Você recebe um lote de peças cortadas a laser. As dimensões estão corretas, o contorno está exatamente como no arquivo. Mas na hora de manusear, há um problema imediato:
as bordas estão irregulares, com filamentos de metal soldados na face inferior da chapa, ásperos o suficiente para cortar a mão de quem pega sem luva.

Rebarbas no corte a laser — um problema que, na teoria, não deveria existir em um processo tão preciso.

Essa contradição confunde muita gente. O corte a laser é, por definição, uma tecnologia de alta precisão. Então por que aparecem rebarbas?

E por que às vezes aparecem em alguns lotes e não em outros, no mesmo material e na mesma máquina?


Rebarbas no corte a laser.

A resposta envolve uma combinação de variáveis — parâmetros de processo, qualidade do material, estado do equipamento, tipo de gás e geometria da peça — que, quando mal controladas, transformam um processo limpo em um processo que exige rebarba manual depois do corte.

Rebarba que custa tempo, custa dinheiro e, em peças com acabamento nobre (alumínio, inox), pode comprometer a superfície.

O que é rebarba no corte a laser e por que ela se forma


O mecanismo físico da formação de rebarba

Para entender a causa, é preciso entender o processo. No corte a laser de fibra ótica, um feixe de energia altíssima concentrado em um ponto funde ou vaporiza o metal ao longo da linha de corte.

Um jato de gás auxiliar — oxigênio, nitrogênio ou ar comprimido, dependendo do material e da aplicação — é soprado coaxialmente ao feixe para expulsar o metal fundido da zona de corte antes que ele resolidifique.

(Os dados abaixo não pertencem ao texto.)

theorem keeps_pumpMsix {r s : State} (h : Keeps r s)   : Keeps r (State.pumpMsix s) := by
  unfold State.pumpMsix
  repeat' (first | with_reducible exact h | with_reducible exact Keeps.refl _ | intro _ | with_reducible apply keeps_msix | with_reducible apply keeps_modFront | with_reducible apply keeps_ite | with_reducible apply keeps_foldl | with_reducible apply keeps_foldl_fst | with_reducible apply keeps_foldl_snd | simp only [keepsMk_eq] | with_reducible apply keepsMk_plain | with_reducible apply keepsMk_out | with_reducible apply keepsMk_poison | with_reducible apply keepsMk_parity_put | with_reducible apply keepsMk_parity_erase | with_reducible apply keepsMk_groups_put | with_reducible apply keepsMk_groups_erase | with_reducible apply keepsMk_latch_insert | with_reducible apply keepsMk_latch_erase | split | dsimp only | refine keeps_of_snd ?_ (by with_reducible assumption))

theorem keeps_configWrite {r s : State} (h : Keeps r s) (a1 : Nat) (a2 : Nat) (a3 : Nat)  : Keeps r (State.configWrite s a1 a2 a3) := by
  unfold State.configWrite
  repeat' (first | with_reducible exact h | with_reducible exact Keeps.refl _ | intro _ | with_reducible apply keeps_cfgWrite | with_reducible apply keeps_bmeSet | with_reducible apply keeps_bmeClear | with_reducible apply keeps_functionLevelReset | with_reducible apply keeps_pumpMsix | with_reducible apply keeps_ite | with_reducible apply keeps_foldl | with_reducible apply keeps_foldl_fst | with_reducible apply keeps_foldl_snd | simp only [keepsMk_eq] | with_reducible apply keepsMk_plain | with_reducible apply keepsMk_out | with_reducible apply keepsMk_poison | with_reducible apply keepsMk_parity_put | with_reducible apply keepsMk_parity_erase | with_reducible apply keepsMk_groups_put | with_reducible apply keepsMk_groups_erase | with_reducible apply keepsMk_latch_insert | with_reducible apply keepsMk_latch_erase | split | dsimp only | refine keeps_of_snd ?_ (by with_reducible assumption))

theorem keeps_configurationRequest {r s : State} (h : Keeps r s) (a0 : Nat) (a1 : Nat) (a2 : Option Sys2Proof.Word)  : Keeps r (configurationRequest a0 a1 a2 s) := by
  unfold configurationRequest
  repeat' (first | with_reducible exact h | with_reducible exact Keeps.refl _ | intro _ | with_reducible apply keeps_answer | with_reducible apply keeps_configWrite | with_reducible apply keeps_ite | with_reducible apply keeps_foldl | with_reducible apply keeps_foldl_fst | with_reducible apply keeps_foldl_snd | simp only [keepsMk_eq] | with_reducible apply keepsMk_plain | with_reducible apply keepsMk_out | with_reducible apply keepsMk_poison | with_reducible apply keepsMk_parity_put | with_reducible apply keepsMk_parity_erase | with_reducible apply keepsMk_groups_put | with_reducible apply keepsMk_groups_erase | with_reducible apply keepsMk_latch_insert | with_reducible apply keepsMk_latch_erase | split | dsimp only | refine keeps_of_snd ?_ (by with_reducible assumption))

end Sys2Proof.Machine
end

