theorem keeps_scbWrite {r s : State} (h : Keeps r s) (a0 : Fin 16) (a1 : Nat) (a2 : Nat)  : Keeps r (scbWrite a0 a1 a2 s) := by
  unfold scbWrite
  repeat' (first | with_reducible exact h | with_reducible exact Keeps.refl _ | intro _ | with_reducible apply keeps_plainWrite | with_reducible apply keeps_scrubGo | with_reducible apply keeps_scrubStop | with_reducible apply keeps_ite | with_reducible apply keeps_foldl | with_reducible apply keeps_foldl_fst | with_reducible apply keeps_foldl_snd | simp only [keepsMk_eq] | with_reducible apply keepsMk_plain | with_reducible apply keepsMk_out | with_reducible apply keepsMk_poison | with_reducible apply keepsMk_parity_put | with_reducible apply keepsMk_parity_erase | with_reducible apply keepsMk_groups_put | with_reducible apply keepsMk_groups_erase | with_reducible apply keepsMk_latch_insert | with_reducible apply keepsMk_latch_erase | split | dsimp only | refine keeps_of_snd ?_ (by with_reducible assumption))

theorem keeps_chanWrite {r s : State} (h : Keeps r s) (a0 : Fin 16) (a1 : Nat) (a2 : Nat) (a3 : Nat)  : Keeps r (chanWrite a0 a1 a2 a3 s) := by
  unfold chanWrite
  repeat' (first | with_reducible exact h | with_reducible exact Keeps.refl _ | intro _ | with_reducible apply keeps_slotWrite | with_reducible apply keeps_showSafe | with_reducible apply keeps_plainWrite | with_reducible apply keeps_cleWrite | with_reducible apply keeps_spindleWrite | with_reducible apply keeps_sledWrite | with_reducible apply keeps_eqDataWrite | with_reducible apply keeps_wrcWrite | with_reducible apply keeps_ldiWrite | with_reducible apply keeps_xtsSelftest | with_reducible apply keeps_mapWrite | with_reducible apply keeps_invGo | with_reducible apply keeps_scbWrite | with_reducible apply keeps_calWrite | with_reducible apply keeps_monWrite | with_reducible apply keeps_counterClear | with_reducible apply keeps_ite | with_reducible apply keeps_foldl | with_reducible apply keeps_foldl_fst | with_reducible apply keeps_foldl_snd | simp only [keepsMk_eq] | with_reducible apply keepsMk_plain | with_reducible apply keepsMk_out | with_reducible apply keepsMk_poison | with_reducible apply keepsMk_parity_put | with_reducible apply keepsMk_parity_erase | with_reducible apply keepsMk_groups_put | with_reducible apply keepsMk_groups_erase | with_reducible apply keepsMk_latch_insert | with_reducible apply keepsMk_latch_erase | split | dsimp only | refine keeps_of_snd ?_ (by with_reducible assumption))

theorem keeps_flysheetWrite {r s : State} (h : Keeps r s) (a0 : Nat) (a1 : Nat) (a2 : Nat) (a3 : Nat)  : Keeps r (flysheetWrite a0 a1 a2 a3 s) := by
  unfold flysheetWrite
  repeat' (first | with_reducible exact h | with_reducible exact Keeps.refl _ | intro _ | with_reducible apply keeps_plainWrite | with_reducible apply keeps_tput | with_reducible apply keeps_advance | with_reducible apply keeps_flyWrite | with_reducible apply keeps_ite | with_reducible apply keeps_foldl | with_reducible apply keeps_foldl_fst | with_reducible apply keeps_foldl_snd | simp only [keepsMk_eq] | with_reducible apply keepsMk_plain | with_reducible apply keepsMk_out | with_reducible apply keepsMk_poison | with_reducible apply keepsMk_parity_put | with_reducible apply keepsMk_parity_erase | with_reducible apply keepsMk_groups_put | with_reducible apply keepsMk_groups_erase | with_reducible apply keepsMk_latch_insert | with_reducible apply keepsMk_latch_erase | split | dsimp only | refine keeps_of_snd ?_ (by with_reducible assumption))

theorem keeps_regWrite {r s : State} (h : Keeps r s) (a1 : Nat) (a2 : Nat) (a3 : Nat) (a4 : Nat)  : Keeps r (State.regWrite s a1 a2 a3 a4) := by
  unfold State.regWrite
  repeat' (first | with_reducible exact h | with_reducible exact Keeps.refl _ | intro _ | with_reducible apply keeps_headerWrite | with_reducible apply keeps_unmark | with_reducible apply keeps_chanWrite | with_reducible apply keeps_portWrite | with_reducible apply keeps_flysheetWrite | with_reducible apply keeps_ite | with_reducible apply keeps_foldl | with_reducible apply keeps_foldl_fst | with_reducible apply keeps_foldl_snd | simp only [keepsMk_eq] | with_reducible apply keepsMk_plain | with_reducible apply keepsMk_out | with_reducible apply keepsMk_poison | with_reducible apply keepsMk_parity_put | with_reducible apply keepsMk_parity_erase | with_reducible apply keepsMk_groups_put | with_reducible apply keepsMk_groups_erase | with_reducible apply keepsMk_latch_insert | with_reducible apply keepsMk_latch_erase | split | dsimp only | refine keeps_of_snd ?_ (by with_reducible assumption))

theorem keeps_shadowWrite {r s : State} (h : Keeps r s) (a1 : Nat) (a2 : Nat) (a3 : Nat) (a4 : Nat)  : Keeps r (State.shadowWrite s a1 a2 a3 a4) := by
  unfold State.shadowWrite
  repeat' (first | with_reducible exact h | with_reducible exact Keeps.refl _ | intro _ | with_reducible apply keeps_regWrite | with_reducible apply keeps_ite | with_reducible apply keeps_foldl | with_reducible apply keeps_foldl_fst | with_reducible apply keeps_foldl_snd | simp only [keepsMk_eq] | with_reducible apply keepsMk_plain | with_reducible apply keepsMk_out | with_reducible apply keepsMk_poison | with_reducible apply keepsMk_parity_put | with_reducible apply keepsMk_parity_erase | with_reducible apply keepsMk_groups_put | with_reducible apply keepsMk_groups_erase | with_reducible apply keepsMk_latch_insert | with_reducible apply keepsMk_latch_erase | split | dsimp only | refine keeps_of_snd ?_ (by with_reducible assumption))

theorem keeps_busWrite {r s : State} (h : Keeps r s) (a1 : Sys2Proof.Src) (a2 : Nat) (a3 : Nat) (a4 : Nat)  : Keeps r (State.busWrite s a1 a2 a3 a4) := by
  unfold State.busWrite
  repeat' (first | with_reducible exact h | with_reducible exact Keeps.refl _ | intro _ | with_reducible apply keeps_stallAccess | with_reducible apply keeps_regWrite | with_reducible apply keeps_shadowWrite | with_reducible apply keeps_ite | with_reducible apply keeps_foldl | with_reducible apply keeps_foldl_fst | with_reducible apply keeps_foldl_snd | simp only [keepsMk_eq] | with_reducible apply keepsMk_plain | with_reducible apply keepsMk_out | with_reducible apply keepsMk_poison | with_reducible apply keepsMk_parity_put | with_reducible apply keepsMk_parity_erase | with_reducible apply keepsMk_groups_put | with_reducible apply keepsMk_groups_erase | with_reducible apply keepsMk_latch_insert | with_reducible apply keepsMk_latch_erase | split | dsimp only | refine keeps_of_snd ?_ (by with_reducible assumption))

theorem keeps_give {r s : State} (h : Keeps r s) (a1 : Sys2Proof.Src) (a2 : List Sys2Proof.Byte)  : Keeps r (State.give s a1 a2) := by
  unfold State.give
  repeat' (first | with_reducible exact h | with_reducible exact Keeps.refl _ | intro _ | with_reducible apply keeps_answer | with_reducible apply keeps_ite | with_reducible apply keeps_foldl | with_reducible apply keeps_foldl_fst | with_reducible apply keeps_foldl_snd | simp only [keepsMk_eq] | with_reducible apply keepsMk_plain | with_reducible apply keepsMk_out | with_reducible apply keepsMk_poison | with_reducible apply keepsMk_parity_put | with_reducible apply keepsMk_parity_erase | with_reducible apply keepsMk_groups_put | with_reducible apply keepsMk_groups_erase | with_reducible apply keepsMk_latch_insert | with_reducible apply keepsMk_latch_erase | split | dsimp only | refine keeps_of_snd ?_ (by with_reducible assumption))

theorem keeps_busRead {r s : State} (h : Keeps r s) (a1 : Sys2Proof.Src) (a2 : Nat) (a3 : Nat)  : Keeps r (State.busRead s a1 a2 a3) := by
  unfold State.busRead
  repeat' (first | with_reducible exact h | with_reducible exact Keeps.refl _ | intro _ | with_reducible apply keeps_regRead | with_reducible apply keeps_give | with_reducible apply keeps_stallAccess | with_reducible apply keeps_ite | with_reducible apply keeps_foldl | with_reducible apply keeps_foldl_fst | with_reducible apply keeps_foldl_snd | simp only [keepsMk_eq] | with_reducible apply keepsMk_plain | with_reducible apply keepsMk_out | with_reducible apply keepsMk_poison | with_reducible apply keepsMk_parity_put | with_reducible apply keepsMk_parity_erase | with_reducible apply keepsMk_groups_put | with_reducible apply keepsMk_groups_erase | with_reducible apply keepsMk_latch_insert | with_reducible apply keepsMk_latch_erase | split | dsimp only | refine keeps_of_snd ?_ (by with_reducible assumption))

theorem keeps_bar0Load {r s : State} (h : Keeps r s) (a1 : Nat)  : Keeps r (State.bar0Load s a1).2 := by
  unfold State.bar0Load
  repeat' (first | with_reducible exact h | with_reducible exact Keeps.refl _ | intro _ | with_reducible apply keeps_draw | with_reducible apply keeps_ite | with_reducible apply keeps_foldl | with_reducible apply keeps_foldl_fst | with_reducible apply keeps_foldl_snd | simp only [keepsMk_eq] | with_reducible apply keepsMk_plain | with_reducible apply keepsMk_out | with_reducible apply keepsMk_poison | with_reducible apply keepsMk_parity_put | with_reducible apply keepsMk_parity_erase | with_reducible apply keepsMk_groups_put | with_reducible apply keepsMk_groups_erase | with_reducible apply keepsMk_latch_insert | with_reducible apply keepsMk_latch_erase | split | dsimp only | refine keeps_of_snd ?_ (by with_reducible assumption))

theorem keeps_ccWrite {r s : State} (h : Keeps r s) (a0 : Nat)  : Keeps r (ccWrite a0 s) := by
  unfold ccWrite
  repeat' (first | with_reducible exact h | with_reducible exact Keeps.refl _ | intro _ | with_reducible apply keeps_putNvme | with_reducible apply keeps_controllerEnable | with_reducible apply keeps_controllerReset | with_reducible apply keeps_normalShutdown | with_reducible apply keeps_abruptShutdown | with_reducible apply keeps_putShn | with_reducible apply keeps_ite | with_reducible apply keeps_foldl | with_reducible apply keeps_foldl_fst | with_reducible apply keeps_foldl_snd | simp only [keepsMk_eq] | with_reducible apply keepsMk_plain | with_reducible apply keepsMk_out | with_reducible apply keepsMk_poison | with_reducible apply keepsMk_parity_put | with_reducible apply keepsMk_parity_erase | with_reducible apply keepsMk_groups_put | with_reducible apply keepsMk_groups_erase | with_reducible apply keepsMk_latch_insert | with_reducible apply keepsMk_latch_erase | split | dsimp only | refine keeps_of_snd ?_ (by with_reducible assumption))

theorem keeps_msixWrite {r s : State} (h : Keeps r s) (a0 : Nat) (a1 : Nat)  : Keeps r (msixWrite a0 a1 s) := by
  unfold msixWrite
  repeat' (first | with_reducible exact h | with_reducible exact Keeps.refl _ | intro _ | with_reducible apply keeps_tput | with_reducible apply keeps_msixUnmask | with_reducible apply keeps_ite | with_reducible apply keeps_foldl | with_reducible apply keeps_foldl_fst | with_reducible apply keeps_foldl_snd | simp only [keepsMk_eq] | with_reducible apply keepsMk_plain | with_reducible apply keepsMk_out | with_reducible apply keepsMk_poison | with_reducible apply keepsMk_parity_put | with_reducible apply keepsMk_parity_erase | with_reducible apply keepsMk_groups_put | with_reducible apply keepsMk_groups_erase | with_reducible apply keepsMk_latch_insert | with_reducible apply keepsMk_latch_erase | split | dsimp only | refine keeps_of_snd ?_ (by with_reducible assumption))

[Diagrama técnico em corte transversal mostrando o mecanismo físico do corte a laser: feixe de laser concentrado descendo verticalmente sobre uma chapa metálica, ponto de fusão em laranja brilhante, jato de gás auxiliar (em azul) saindo do bico coaxialmente ao feixe e expulsando partículas de metal fundido pela kerf (fenda de corte) para baixo. Mostrar também a zona termicamente afetada em gradiente de cor. Estilo infográfico técnico, fundo claro, legendas em português indicando: feixe laser, bico, jato de gás, kerf, zona afetada pelo calor, metal fundido.]

A rebarba se forma quando esse metal fundido não é expulso completamente pelo jato de gás. Em vez de ser ejetado para baixo e sair pela kerf (a fenda de corte), parte do material fundido adere à borda inferior da chapa e resolidifica ali — como uma crosta irregular, às vezes filamentosa, às vezes granular, dependendo da temperatura e da viscosidade do metal no momento da solidificação.

Em alguns materiais e condições, a rebarba é um filme fino e quase imperceptível. Em outros, é uma acumulação grossa e aderente que exige esmerilhamento agressivo para ser removida — o que, em inox ou alumínio, cria um problema secundário de dano à superfície.

As principais causas de rebarbas no corte a laser


1. Velocidade de corte incorreta

A velocidade de corte é a variável com maior impacto direto na qualidade da borda — e a causa de rebarba mais frequente em operações com setup mal calibrado.


Velocidade baixa demais: rebarba grossa e aderente

Quando a velocidade de corte é menor do que o ideal para aquela combinação de material, espessura e potência, o feixe permanece mais tempo sobre cada ponto da chapa. Isso aumenta a zona termicamente afetada, funde mais material do que o necessário e entrega ao jato de gás um volume maior de metal líquido do que ele consegue expulsar eficientemente.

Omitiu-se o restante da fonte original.